··· Material for this task
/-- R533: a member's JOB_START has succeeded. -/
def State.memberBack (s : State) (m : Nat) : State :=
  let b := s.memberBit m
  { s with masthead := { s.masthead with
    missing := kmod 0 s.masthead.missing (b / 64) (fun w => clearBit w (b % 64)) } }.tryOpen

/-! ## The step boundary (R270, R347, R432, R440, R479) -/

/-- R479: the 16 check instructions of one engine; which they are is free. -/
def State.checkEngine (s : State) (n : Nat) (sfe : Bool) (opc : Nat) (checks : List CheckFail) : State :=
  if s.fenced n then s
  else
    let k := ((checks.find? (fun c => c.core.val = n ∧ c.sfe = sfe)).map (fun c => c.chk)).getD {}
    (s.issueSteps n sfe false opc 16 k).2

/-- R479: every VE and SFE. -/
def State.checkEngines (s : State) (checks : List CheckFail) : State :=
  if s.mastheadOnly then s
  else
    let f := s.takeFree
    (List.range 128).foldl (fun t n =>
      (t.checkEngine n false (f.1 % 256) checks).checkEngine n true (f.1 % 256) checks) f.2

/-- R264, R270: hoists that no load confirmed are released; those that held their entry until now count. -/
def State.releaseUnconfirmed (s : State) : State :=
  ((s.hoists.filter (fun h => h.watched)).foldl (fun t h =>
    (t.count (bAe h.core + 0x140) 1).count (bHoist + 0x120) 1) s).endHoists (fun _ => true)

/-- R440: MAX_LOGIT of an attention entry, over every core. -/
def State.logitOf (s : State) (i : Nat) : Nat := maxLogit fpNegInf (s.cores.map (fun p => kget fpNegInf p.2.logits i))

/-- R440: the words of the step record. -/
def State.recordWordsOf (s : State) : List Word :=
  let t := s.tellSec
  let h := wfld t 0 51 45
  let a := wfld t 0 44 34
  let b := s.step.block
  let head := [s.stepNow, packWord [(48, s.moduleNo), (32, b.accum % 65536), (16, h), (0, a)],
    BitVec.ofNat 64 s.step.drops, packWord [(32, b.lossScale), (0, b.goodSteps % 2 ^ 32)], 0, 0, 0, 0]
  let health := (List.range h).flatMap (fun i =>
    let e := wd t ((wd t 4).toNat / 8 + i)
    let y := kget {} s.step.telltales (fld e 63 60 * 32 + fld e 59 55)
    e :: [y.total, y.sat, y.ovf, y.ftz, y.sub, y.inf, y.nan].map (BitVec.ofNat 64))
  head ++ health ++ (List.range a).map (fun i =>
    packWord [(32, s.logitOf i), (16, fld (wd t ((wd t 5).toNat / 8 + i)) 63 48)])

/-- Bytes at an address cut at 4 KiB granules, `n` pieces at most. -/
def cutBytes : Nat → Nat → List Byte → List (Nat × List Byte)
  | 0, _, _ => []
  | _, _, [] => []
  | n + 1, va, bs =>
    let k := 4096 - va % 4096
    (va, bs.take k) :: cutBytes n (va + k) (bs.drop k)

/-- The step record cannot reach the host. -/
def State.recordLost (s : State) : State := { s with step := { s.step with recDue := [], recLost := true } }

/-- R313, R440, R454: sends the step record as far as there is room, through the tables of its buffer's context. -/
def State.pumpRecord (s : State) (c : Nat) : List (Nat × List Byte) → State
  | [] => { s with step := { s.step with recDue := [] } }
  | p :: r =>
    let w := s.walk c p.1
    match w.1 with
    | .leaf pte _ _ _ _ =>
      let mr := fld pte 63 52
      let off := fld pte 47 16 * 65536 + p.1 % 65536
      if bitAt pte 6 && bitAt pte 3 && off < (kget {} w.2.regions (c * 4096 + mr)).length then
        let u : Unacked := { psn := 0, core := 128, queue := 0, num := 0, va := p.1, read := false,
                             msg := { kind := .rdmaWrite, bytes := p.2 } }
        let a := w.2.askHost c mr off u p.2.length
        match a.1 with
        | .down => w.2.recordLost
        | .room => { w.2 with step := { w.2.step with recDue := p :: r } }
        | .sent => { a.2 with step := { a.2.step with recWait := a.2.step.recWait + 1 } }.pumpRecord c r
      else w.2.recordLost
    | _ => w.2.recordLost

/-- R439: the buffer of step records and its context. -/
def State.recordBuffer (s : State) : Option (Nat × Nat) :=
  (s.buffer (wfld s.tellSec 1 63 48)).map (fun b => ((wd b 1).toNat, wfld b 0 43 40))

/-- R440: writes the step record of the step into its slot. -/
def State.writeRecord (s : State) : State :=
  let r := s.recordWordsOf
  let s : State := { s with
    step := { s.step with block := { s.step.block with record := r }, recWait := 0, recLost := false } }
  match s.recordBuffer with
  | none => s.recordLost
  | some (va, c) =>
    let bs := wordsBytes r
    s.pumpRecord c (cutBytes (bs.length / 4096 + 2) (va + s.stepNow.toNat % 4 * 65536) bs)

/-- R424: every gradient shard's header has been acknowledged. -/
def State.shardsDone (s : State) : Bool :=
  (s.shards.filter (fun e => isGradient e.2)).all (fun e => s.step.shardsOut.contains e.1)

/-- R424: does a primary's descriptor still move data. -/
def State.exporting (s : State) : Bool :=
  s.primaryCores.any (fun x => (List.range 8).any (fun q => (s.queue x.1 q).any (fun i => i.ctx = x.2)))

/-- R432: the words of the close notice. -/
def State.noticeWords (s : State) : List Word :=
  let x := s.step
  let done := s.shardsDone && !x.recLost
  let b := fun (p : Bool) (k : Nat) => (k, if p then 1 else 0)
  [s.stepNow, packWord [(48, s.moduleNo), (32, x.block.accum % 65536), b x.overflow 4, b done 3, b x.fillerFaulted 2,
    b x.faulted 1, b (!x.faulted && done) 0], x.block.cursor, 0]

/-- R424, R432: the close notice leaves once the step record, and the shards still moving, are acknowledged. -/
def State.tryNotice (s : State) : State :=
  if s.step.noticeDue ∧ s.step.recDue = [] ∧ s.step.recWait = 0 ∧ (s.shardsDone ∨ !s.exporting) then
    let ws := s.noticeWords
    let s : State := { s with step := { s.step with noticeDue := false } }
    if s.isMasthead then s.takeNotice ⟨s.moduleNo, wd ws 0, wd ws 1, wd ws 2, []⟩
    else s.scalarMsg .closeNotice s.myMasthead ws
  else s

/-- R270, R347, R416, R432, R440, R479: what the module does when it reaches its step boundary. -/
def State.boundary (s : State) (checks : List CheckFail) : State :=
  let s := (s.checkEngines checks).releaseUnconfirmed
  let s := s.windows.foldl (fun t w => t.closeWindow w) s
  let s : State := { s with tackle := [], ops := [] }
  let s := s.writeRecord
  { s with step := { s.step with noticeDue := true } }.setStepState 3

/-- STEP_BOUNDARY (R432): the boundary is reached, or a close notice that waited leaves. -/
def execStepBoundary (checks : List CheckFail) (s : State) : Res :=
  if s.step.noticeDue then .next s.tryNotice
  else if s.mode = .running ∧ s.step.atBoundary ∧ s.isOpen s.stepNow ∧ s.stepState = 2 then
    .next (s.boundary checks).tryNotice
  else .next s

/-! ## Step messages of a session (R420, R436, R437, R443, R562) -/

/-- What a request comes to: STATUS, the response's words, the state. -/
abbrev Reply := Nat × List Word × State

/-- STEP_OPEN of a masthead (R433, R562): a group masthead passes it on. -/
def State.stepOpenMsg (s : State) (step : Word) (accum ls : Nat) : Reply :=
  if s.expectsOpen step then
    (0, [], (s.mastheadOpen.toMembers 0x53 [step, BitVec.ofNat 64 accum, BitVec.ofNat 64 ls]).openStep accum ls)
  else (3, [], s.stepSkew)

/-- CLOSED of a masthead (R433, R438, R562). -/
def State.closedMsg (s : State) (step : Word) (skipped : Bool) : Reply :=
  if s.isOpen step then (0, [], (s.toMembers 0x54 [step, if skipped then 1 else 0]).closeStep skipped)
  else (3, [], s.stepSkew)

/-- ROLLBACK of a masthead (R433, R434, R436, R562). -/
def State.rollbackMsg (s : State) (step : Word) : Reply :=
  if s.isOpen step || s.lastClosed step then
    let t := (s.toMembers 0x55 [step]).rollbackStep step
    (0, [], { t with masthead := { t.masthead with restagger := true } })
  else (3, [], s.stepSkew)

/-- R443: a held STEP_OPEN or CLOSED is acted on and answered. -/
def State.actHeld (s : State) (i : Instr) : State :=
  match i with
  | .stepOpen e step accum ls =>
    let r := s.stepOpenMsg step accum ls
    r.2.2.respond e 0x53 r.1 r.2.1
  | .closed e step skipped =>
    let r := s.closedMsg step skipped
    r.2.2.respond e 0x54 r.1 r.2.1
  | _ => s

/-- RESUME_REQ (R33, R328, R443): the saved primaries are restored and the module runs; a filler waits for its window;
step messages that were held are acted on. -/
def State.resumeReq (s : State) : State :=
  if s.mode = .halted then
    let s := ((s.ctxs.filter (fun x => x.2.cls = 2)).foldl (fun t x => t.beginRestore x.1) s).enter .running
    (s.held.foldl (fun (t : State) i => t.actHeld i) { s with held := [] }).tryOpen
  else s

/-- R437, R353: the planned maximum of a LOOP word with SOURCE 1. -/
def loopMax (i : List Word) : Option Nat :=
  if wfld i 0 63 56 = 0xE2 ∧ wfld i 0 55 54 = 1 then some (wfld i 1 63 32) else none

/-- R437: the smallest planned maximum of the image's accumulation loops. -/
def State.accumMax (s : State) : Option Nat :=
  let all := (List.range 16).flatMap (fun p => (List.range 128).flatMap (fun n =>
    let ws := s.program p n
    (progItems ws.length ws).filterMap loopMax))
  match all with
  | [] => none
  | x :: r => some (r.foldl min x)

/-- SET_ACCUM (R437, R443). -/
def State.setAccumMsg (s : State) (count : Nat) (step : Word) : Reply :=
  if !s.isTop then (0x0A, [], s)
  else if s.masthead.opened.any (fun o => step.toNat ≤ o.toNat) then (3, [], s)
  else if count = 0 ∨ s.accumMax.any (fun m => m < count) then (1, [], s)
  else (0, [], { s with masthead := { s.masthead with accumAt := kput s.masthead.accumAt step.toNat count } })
······
Problem to work on: Bring together each line above where the string "moduleNo" turns up.

Output of the exercise:
  let head := [s.stepNow, packWord [(48, s.moduleNo), (32, b.accum % 65536), (16, h), (0, a)],
  [s.stepNow, packWord [(48, s.moduleNo), (32, x.block.accum % 65536), b x.overflow 4, b done 3, b x.fillerFaulted 2,
    if s.isMasthead then s.takeNotice ⟨s.moduleNo, wd ws 0, wd ws 1, wd ws 2, []⟩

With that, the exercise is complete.